3.2.2 AVPixFmtDescriptor

AVPixFmtDescriptor 定義了圖像數據在內存中的組織排列形式，此數據結構定義了像素格式的實現細節。

/**
 * Descriptor that unambiguously describes how the bits of a pixel are
 * stored in the up to 4 data planes of an image.
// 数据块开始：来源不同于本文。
-- ==== Sys2Proof/Machine/State.lean ====
section
/-! DEFINITION. The state of the machine as plain data: the shell registers and buffers (10_state.md R15-R26), the
transient core state (R27-R32), and the two agents outside the core, the host and the scheduler. -/

namespace Sys2Proof.Machine

/-- The prefix tree (00_scope.md R11): every internal node has exactly two children. -/
inductive PrefixTree where
  | leaf (sym : Byte)
  | internal (left right : PrefixTree)
  deriving DecidableEq, Repr

/-- A node of the node store during a build (10_state.md R29): its weight, its order key and its tree. -/
structure Entry where
  weight : Nat
  key : Nat
  tree : PrefixTree
  deriving DecidableEq, Repr

/-- The CodeTable (10_state.md R30): a partial map from symbol value to bit sequence, its keys rising. -/
abbrev CodeTable := List (Nat × Bits)

/-- A buffer: (index, byte) pairs, indexes strictly rising; an unlisted index holds no value the spec gives. -/
abbrev Memory := List Host.Cell

/-- The host's variables: (name, value) pairs, names (numbers) strictly rising (30_encoding.md R70; log 5). -/
abbrev Vars := List (Nat × Word)

/-- The error kinds (60_exceptions.md R117). -/
inductive ErrorKind where
  /-- The serialized tree is longer than 65535 bits (R82); unreachable through COMPRESS. -/
  | treeTooLarge
  /-- The TREE field is not one node in exactly T bits (R83). -/
  | malformedTree
  /-- The frame layout or its data is inconsistent (R98, R99). -/
  | corruptStream
  /-- A symbol without a code (R92); unreachable. -/
  | logicError
  /-- A CMD word other than 1 and 2 (R105). -/
  | illegalCommand
  /-- The latched IN_LEN exceeds IBUF_SIZE (R106). -/
  | lengthError
  /-- The result exceeds OBUF_SIZE (R107). -/
  | outputOverflow
  deriving DecidableEq, Repr

/-- What a codec function returns (00_scope.md R12): Ok with the output bytes, or Err with a kind. -/
abbrev Result := Except ErrorKind Bytes

/-- The two operations (10_state.md R27). -/
inductive Op where
  | compress
  | decompress
  deriving DecidableEq, Repr

/-- The command latch (10_state.md R27): the operation, and n = IN_LEN as it stood at acceptance. -/
structure Latch where
  op : Op
  n : Word
  deriving DecidableEq, Repr

/-- The transient state of a running command (10_state.md R28-R32), one constructor for each internal step the core has
still to take. No host access reads or writes it (R34). -/
inductive Work where
  /-- The command is accepted and no input byte is read. -/
  | accepted
  /-- COMPRESS: the input bytes are read. -/
  | loaded (data : Bytes)
  /-- COMPRESS: the FrequencyTable is built (R28). -/
  | counted (data : Bytes) (freq : List Nat)
  /-- COMPRESS: BuildTree is merging; `queue` is the node store (R29), `next` the next internal key. -/
  | building (data : Bytes) (queue : List Entry) (next : Nat)
  /-- COMPRESS: the tree is built. -/
  | treed (data : Bytes) (tree : PrefixTree)
  /-- COMPRESS: the CodeTable is built (R30). -/
  | coded (data : Bytes) (tree : PrefixTree) (codes : CodeTable)
  /-- COMPRESS: the tree is serialized to `tb` (R31). -/
  | serialized (data : Bytes) (tree : PrefixTree) (codes : CodeTable) (tb : Bits)
  /-- COMPRESS: the input is encoded to `d` (R31). -/
  | encoded (data : Bytes) (tb d : Bits)
  /-- COMPRESS: the frame bits are assembled (R31). -/
  | assembled (data : Bytes) (frame : Bits)
  /-- COMPRESS: the frame is packed with padding count `p` (R31). -/
  | packed (data : Bytes) (bytes : Bytes) (p : Nat)
  /-- DECOMPRESS: the frame is read and its kind is to be decoded (30_encoding.md R64). -/
  | frame (input : Bytes)
  /-- DECOMPRESS: the TREE field `tb` is parsed at bit `cursor`; `stack` has one entry for each open Internal node,
  innermost first: its left subtree once that is parsed (R32). `d` is the data region. -/
  | tree (tb : Bits) (cursor : Nat) (stack : List (Option PrefixTree)) (d : Bits)
  /-- DECOMPRESS: the walk over data bits `d` from bit `pos`; `cur` is the walk cursor, `depth` its depth, `out` the
  bytes emitted (R32, 44_decoder.md R99). -/
  | walk (tree cur : PrefixTree) (depth : Nat) (d : Bits) (pos : Nat) (out : Bytes)
  /-- The codec function's result is known; the atomic completion is still to come (45_command_interface.md R108). -/
  | finished (r : Result)
  deriving DecidableEq, Repr

/-- The core state machine (10_state.md R15). Its transient state exists exactly while it is BUSY (R33). -/
inductive Core where
  | idle
  | busy (latch : Latch) (work : Work)
  deriving DecidableEq, Repr

/-- A value in a host statement: a literal, or a host variable (30_encoding.md R70). -/
inductive Val where
  | lit (v : Word)
  | var (name : Nat)
  deriving DecidableEq, Repr

/-- The host-script statements (30_encoding.md R70); names and labels are numbers (log 5). -/
inductive Stmt where
  | wr32 (off : Nat) (v : Val)
  | rd32 (off : Nat) (name : Nat)
  | wr8 (off : Nat) (v : Val)
  | rd8 (off : Nat) (name : Nat)
  | poll (off : Nat) (mask : Word) (v : Val)
  | label (name : Nat)
  | bnz (name : Nat) (target : Nat)
  deriving DecidableEq, Repr

/-- The host agent (10_state.md R13): its script, the position of its next statement, its variables. It is outside the
block (30_encoding.md R70; log 5). -/
structure HostAgent where
  script : List Stmt
  pos : Nat
  vars : Vars
  deriving DecidableEq, Repr

/-- Which agent moves (log 4). -/
inductive Move where
  /-- The host executes its next statement. -/
  | host
  /-- The core takes the atomic completion step of 45_command_interface.md R108. -/
  | complete
  /-- The core takes one internal step towards that completion (log 3). -/
  | inner
  /-- The platform applies reset (70_reset_and_hazards.md R131). -/
  | reset
  deriving DecidableEq, Repr

/-- The machine. CMD stores nothing and so has no field (10_state.md R17); STATUS.BUSY is the core state machine itself
(R15, R19; log 25). -/
structure State where
  /-- The machine's parameters (00_scope.md R6; log 1). -/
  params : Params
  /-- The core state machine, with the command latch and the transient state while BUSY (10_state.md R15, R27-R32). -/
  core : Core
  /-- STATUS.DONE (10_state.md R20). -/
  done : Bool
  /-- STATUS.ERR (10_state.md R21). -/
  err : BitVec 4
  /-- IN_LEN (10_state.md R22). -/
  inLen : Word
  /-- OUT_LEN (10_state.md R23). -/
  outLen : Word
  /-- IBUF (10_state.md R25): the bytes written since reset. -/
  ibuf : Memory
  /-- OBUF (10_state.md R26): the bytes whose value the spec gives. -/
  obuf : Memory
  /-- The model's own: how many free values have been drawn (log 6). -/
  draws : Nat
  /-- The host agent (10_state.md R13). -/
  host : HostAgent
  /-- The scheduler's remaining choices, first move first (log 4). -/
  plan : List Move
  deriving DecidableEq, Repr

/-- Why the machine stops. Both stop a program the spec says a model faults on, so both are safe: no claim about such a
program can be proved. -/
inductive Fault where
  /-- Raised when a command reads IBUF⟨i⟩ and it has not been written since reset ("unwritten input", 10_state.md R25,
  45_command_interface.md R108). Safe. -/
  | unwrittenInput (i : Nat)
  /-- Raised by a host write to IBUF or IN_LEN while BUSY = 1 ("host hazard", 70_reset_and_hazards.md R135). Safe. -/
  | hostHazard
  deriving DecidableEq, Repr

/-- Why a step has no meaning. Every one is safe: nothing can be proved to follow it. -/
inductive Refusal where
  /-- Raised by exec for an instruction without a meaning yet; no instruction is left so. Safe. -/
  | notModelled (mnemonic : String)
  /-- Raised by a host access of a form the spec does not support, which "a model refuses" (20_memory.md R37). Safe. -/
  | unsupportedAccess
  /-- Raised by a frame, tree-node or data-bit instruction given while the core is not at a unit of that space (log 9).
  Safe. -/
  | outOfPhase
  /-- Raised by a host statement that uses a host variable no statement has assigned (log 20). Safe. -/
  | unboundVariable
  /-- Raised by a host branch to a label the script lacks (log 20). Safe. -/
  | missingLabel
  deriving DecidableEq, Repr

/-- What a step answers. -/
abbrev Outcome := Host.Outcome State Fault Refusal

/-- The host agent with no script. -/
def HostAgent.none : HostAgent := { script := [], pos := 0, vars := [] }

/-- The machine right after reset (70_reset_and_hazards.md R132): the core IDLE, every register 0, every IBUF byte
unwritten, every OBUF byte unspecified, the default parameters (00_scope.md R6). The model's own fields: no draw made
(log 6), no script (log 5), no plan (log 4). -/
def State.reset : State where
  params := Params.default
  core := .idle
  done := false
  err := 0#4
  inLen := 0x00000000#32
  outLen := 0x00000000#32
  ibuf := []
  obuf := []
  draws := 0
  host := HostAgent.none
  plan := []

end Sys2Proof.Machine
end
It also stores the
 * subsampling factors and number of components.
 *
 * @note This is separate of the colorspace (RGB, YCbCr, YPbPr, JPEG-style YUV
 *       and all the YUV variants) AVPixFmtDescriptor just stores how values
 *       are stored not what these values represent.
 */
typedef struct AVPixFmtDescriptor {
    const char *name;
    uint8_t nb_components;  ///< The number of components each pixel has, (1-4)

    /**
     * Amount to shift the luma width right to find the chroma width.
     * For YV12 this is 1 for example.
     * chroma_width = AV_CEIL_RSHIFT(luma_width, log2_chroma_w)
     * The note above is needed to ensure rounding up.
     * This value only refers to the chroma components.
     */
    uint8_t log2_chroma_w;

    /**
     * Amount to shift the luma height right to find the chroma height.
     * For YV12 this is 1 for example.
     * chroma_height= AV_CEIL_RSHIFT(luma_height, log2_chroma_h)
     * The note above is needed to ensure rounding up.
     * This value only refers to the chroma components.
     */
    uint8_t log2_chroma_h;

    /**
     * Combination of AV_PIX_FMT_FLAG_... flags.
     */
    uint64_t flags;

    /**
     * Parameters that describe how pixels are packed.
     * If the format has 1 or 2 components, then luma is 0.
     * If the format has 3 or 4 components:
     *   if the RGB flag is set then 0 is red, 1 is green and 2 is blue;
     *   otherwise 0 is luma, 1 is chroma-U and 2 is chroma-V.
     *
     * If present, the Alpha channel is always the last component.
     */
    AVComponentDescriptor comp[4];

    /**
     * Alternative comma-separated names.
     */
    const char *alias;
} AVPixFmtDescriptor;

const char *name

像素格式名稱。例如 AV_PIX_FMT_YUV420P 的名稱為 yuv420p，AV_PIX_FMT_YUV420P 在 FFmpeg 代碼中使用，而像素格式名稱 yuv420p 則在 FFmpeg 命令行中使用。

uint8_t nb_components

圖像分量數，取值范圍 1 - 4。例如 AV_PIX_FMT_GRAY8 只有 Y 一個分量，AV_PIX_FMT_YUV420P 有 Y、U、V 三個分量，AV_PIX_FMT_NV12 也有 Y、U、V 三個分量，AV_PIX_FMT_ARGB 有 A、R、G、B 四個分量。

uint8_t log2_chroma_w

寬度移位的位數，表示將亮度樣本寬度右移多少位能得到色度樣本的寬度，此值等于水平方向色度子采樣因子。例如對于 yuv420p 格式，若圖像分辨率為 1280 x 720，則亮度樣本寬度(水平方向亮度樣本數)為 1280，色度樣本寬度(水平方向色度樣本數)為 1280/2 = 640，log2_chroma_w 值為 1(右移 1 位)。

uint8_t log2_chroma_h

高度移位的位數，表示將亮度樣本高度右移多少位能得到色度樣本的高度，此值等于垂直方向色度子采樣因子。例如對于 yuv420p 格式，若圖像分辨率為 1280 x 720，則亮度樣本高度(垂直方向亮度樣本數)為 720，色度樣本高度(垂直方向色度樣本數)為 720/2 = 360，log2_chroma_w 值為 1(右移 1 位)。

uint64_t flags

像素格式標志位組合，形如 AV_PIX_FMT_FLAG_BE ｜ AV_PIX_FMT_FLAG_HWACCEL 。例如，標志 AV_PIX_FMT_FLAG_BE 表示大端格式，AV_PIX_FMT_FLAG_HWACCEL 表示此像素格式用于硬解或硬編等硬件加速場合。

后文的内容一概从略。